#### What this task involves
Across all lines of the entries, tally those with the word "these" in them. The reply is the tally, by itself.

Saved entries

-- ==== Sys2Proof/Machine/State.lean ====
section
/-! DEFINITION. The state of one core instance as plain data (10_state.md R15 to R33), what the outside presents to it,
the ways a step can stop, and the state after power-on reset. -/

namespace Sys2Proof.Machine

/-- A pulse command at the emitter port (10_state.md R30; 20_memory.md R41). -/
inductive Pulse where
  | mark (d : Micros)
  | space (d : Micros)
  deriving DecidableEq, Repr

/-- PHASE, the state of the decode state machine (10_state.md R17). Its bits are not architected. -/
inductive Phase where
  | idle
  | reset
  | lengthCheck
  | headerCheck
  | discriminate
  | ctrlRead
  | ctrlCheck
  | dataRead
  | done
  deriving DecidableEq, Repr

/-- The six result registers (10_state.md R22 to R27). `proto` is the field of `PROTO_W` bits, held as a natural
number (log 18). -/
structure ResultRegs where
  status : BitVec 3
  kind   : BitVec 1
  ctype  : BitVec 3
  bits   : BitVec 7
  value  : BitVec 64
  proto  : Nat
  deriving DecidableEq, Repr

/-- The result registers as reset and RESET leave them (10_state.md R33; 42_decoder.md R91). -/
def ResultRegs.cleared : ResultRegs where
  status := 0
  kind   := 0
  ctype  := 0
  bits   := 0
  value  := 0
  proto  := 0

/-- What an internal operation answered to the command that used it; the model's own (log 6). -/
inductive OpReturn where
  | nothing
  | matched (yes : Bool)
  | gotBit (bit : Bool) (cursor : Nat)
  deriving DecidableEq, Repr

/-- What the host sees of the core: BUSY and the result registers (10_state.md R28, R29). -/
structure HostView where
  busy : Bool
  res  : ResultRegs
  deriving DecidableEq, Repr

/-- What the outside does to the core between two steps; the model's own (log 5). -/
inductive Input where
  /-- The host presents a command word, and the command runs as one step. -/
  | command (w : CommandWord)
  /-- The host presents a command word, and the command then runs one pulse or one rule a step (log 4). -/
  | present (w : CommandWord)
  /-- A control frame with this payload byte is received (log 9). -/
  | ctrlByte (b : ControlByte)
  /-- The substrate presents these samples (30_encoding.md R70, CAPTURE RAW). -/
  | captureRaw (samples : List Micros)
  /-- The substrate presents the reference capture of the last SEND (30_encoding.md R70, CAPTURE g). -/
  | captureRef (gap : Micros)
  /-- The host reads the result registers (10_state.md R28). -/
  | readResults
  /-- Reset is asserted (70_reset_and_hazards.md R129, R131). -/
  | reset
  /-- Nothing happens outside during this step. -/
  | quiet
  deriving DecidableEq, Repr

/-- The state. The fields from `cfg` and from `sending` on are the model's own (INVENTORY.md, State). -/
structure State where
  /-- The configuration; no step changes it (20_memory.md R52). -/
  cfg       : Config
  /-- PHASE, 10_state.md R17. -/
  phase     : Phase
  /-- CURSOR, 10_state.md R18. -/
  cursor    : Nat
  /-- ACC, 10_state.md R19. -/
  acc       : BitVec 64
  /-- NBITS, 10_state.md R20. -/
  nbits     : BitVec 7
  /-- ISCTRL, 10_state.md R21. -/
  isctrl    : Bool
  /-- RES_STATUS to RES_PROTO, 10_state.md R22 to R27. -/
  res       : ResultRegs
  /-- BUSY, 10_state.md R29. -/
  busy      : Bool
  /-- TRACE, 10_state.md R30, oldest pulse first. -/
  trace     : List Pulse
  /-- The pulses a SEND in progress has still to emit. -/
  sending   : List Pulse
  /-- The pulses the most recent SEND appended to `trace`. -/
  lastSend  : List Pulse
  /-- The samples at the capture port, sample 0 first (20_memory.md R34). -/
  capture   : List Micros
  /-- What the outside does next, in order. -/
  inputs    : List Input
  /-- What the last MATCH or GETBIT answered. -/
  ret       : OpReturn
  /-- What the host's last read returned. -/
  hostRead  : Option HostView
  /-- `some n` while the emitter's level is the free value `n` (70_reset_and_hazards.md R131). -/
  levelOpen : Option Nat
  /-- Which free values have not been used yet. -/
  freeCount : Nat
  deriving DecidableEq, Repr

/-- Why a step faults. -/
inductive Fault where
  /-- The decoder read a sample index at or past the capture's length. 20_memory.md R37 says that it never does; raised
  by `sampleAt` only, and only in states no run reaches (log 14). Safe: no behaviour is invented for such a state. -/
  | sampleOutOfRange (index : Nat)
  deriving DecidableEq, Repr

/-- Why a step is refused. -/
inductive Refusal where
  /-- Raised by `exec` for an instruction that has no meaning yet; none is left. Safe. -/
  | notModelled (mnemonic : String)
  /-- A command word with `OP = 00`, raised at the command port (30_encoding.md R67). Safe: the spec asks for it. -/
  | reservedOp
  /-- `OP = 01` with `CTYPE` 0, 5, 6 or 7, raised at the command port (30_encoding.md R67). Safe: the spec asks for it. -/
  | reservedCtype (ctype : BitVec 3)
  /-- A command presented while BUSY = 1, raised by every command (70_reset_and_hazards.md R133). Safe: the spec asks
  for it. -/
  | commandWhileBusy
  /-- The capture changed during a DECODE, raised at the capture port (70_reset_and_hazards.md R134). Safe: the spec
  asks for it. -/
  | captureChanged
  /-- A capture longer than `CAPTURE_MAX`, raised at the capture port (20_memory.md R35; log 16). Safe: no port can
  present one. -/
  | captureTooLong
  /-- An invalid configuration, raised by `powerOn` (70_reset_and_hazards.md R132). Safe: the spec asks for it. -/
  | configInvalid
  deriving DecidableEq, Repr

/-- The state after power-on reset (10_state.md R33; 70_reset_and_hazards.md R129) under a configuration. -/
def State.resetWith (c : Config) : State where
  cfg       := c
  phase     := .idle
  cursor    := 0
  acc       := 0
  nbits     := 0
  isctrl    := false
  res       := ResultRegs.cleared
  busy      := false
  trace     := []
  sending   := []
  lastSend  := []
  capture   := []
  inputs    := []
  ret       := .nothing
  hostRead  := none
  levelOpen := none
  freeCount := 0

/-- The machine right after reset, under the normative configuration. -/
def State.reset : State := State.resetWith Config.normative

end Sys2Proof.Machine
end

--

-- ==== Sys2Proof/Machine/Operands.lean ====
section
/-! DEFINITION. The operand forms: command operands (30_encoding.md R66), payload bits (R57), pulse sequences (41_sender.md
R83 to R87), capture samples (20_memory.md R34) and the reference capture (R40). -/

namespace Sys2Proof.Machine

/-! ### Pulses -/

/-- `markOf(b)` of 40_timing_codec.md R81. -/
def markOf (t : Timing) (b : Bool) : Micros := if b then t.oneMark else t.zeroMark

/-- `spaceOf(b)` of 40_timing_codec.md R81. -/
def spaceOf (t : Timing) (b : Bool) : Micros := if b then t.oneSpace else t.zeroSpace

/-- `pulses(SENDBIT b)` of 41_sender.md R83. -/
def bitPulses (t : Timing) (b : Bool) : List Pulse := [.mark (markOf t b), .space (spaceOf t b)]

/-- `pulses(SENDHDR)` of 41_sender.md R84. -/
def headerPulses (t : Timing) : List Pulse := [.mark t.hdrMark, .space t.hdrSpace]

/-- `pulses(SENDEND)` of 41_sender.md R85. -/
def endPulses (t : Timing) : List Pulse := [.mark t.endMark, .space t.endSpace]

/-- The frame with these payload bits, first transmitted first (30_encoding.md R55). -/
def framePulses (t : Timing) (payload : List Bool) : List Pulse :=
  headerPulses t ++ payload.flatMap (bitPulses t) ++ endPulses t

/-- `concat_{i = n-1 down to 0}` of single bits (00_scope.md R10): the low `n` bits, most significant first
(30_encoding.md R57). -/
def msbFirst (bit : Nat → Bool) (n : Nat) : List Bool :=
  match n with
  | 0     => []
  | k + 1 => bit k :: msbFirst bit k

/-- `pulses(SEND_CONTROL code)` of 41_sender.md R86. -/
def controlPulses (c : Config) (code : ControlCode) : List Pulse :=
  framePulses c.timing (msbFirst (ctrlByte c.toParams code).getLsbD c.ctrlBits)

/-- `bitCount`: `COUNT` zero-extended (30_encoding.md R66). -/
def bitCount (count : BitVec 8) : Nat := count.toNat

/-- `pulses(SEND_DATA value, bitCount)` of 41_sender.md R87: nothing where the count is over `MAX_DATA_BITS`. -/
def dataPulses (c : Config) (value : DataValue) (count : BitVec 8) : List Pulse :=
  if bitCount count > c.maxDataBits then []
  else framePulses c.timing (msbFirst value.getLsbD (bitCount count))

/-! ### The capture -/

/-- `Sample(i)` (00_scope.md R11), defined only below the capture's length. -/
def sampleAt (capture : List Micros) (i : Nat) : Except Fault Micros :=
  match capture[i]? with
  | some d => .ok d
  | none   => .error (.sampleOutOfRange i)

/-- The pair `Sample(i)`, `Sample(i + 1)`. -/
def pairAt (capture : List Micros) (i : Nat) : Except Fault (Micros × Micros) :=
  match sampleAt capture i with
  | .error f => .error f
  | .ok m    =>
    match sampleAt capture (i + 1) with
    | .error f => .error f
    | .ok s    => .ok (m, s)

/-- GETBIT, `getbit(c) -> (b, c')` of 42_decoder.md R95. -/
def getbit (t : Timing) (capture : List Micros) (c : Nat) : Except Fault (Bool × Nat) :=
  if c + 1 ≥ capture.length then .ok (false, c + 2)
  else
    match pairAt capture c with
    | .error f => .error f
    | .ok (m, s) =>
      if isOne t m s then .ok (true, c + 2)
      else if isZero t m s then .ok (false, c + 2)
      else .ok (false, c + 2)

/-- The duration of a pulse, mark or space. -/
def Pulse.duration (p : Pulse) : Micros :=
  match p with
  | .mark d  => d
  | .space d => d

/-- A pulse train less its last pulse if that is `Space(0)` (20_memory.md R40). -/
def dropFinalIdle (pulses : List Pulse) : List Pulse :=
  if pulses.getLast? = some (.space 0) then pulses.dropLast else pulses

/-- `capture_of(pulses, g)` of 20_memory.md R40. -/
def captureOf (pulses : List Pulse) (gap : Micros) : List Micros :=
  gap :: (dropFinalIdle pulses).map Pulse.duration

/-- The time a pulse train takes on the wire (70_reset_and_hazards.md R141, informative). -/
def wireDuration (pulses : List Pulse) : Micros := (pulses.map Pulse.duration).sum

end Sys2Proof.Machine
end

#### Written solution
2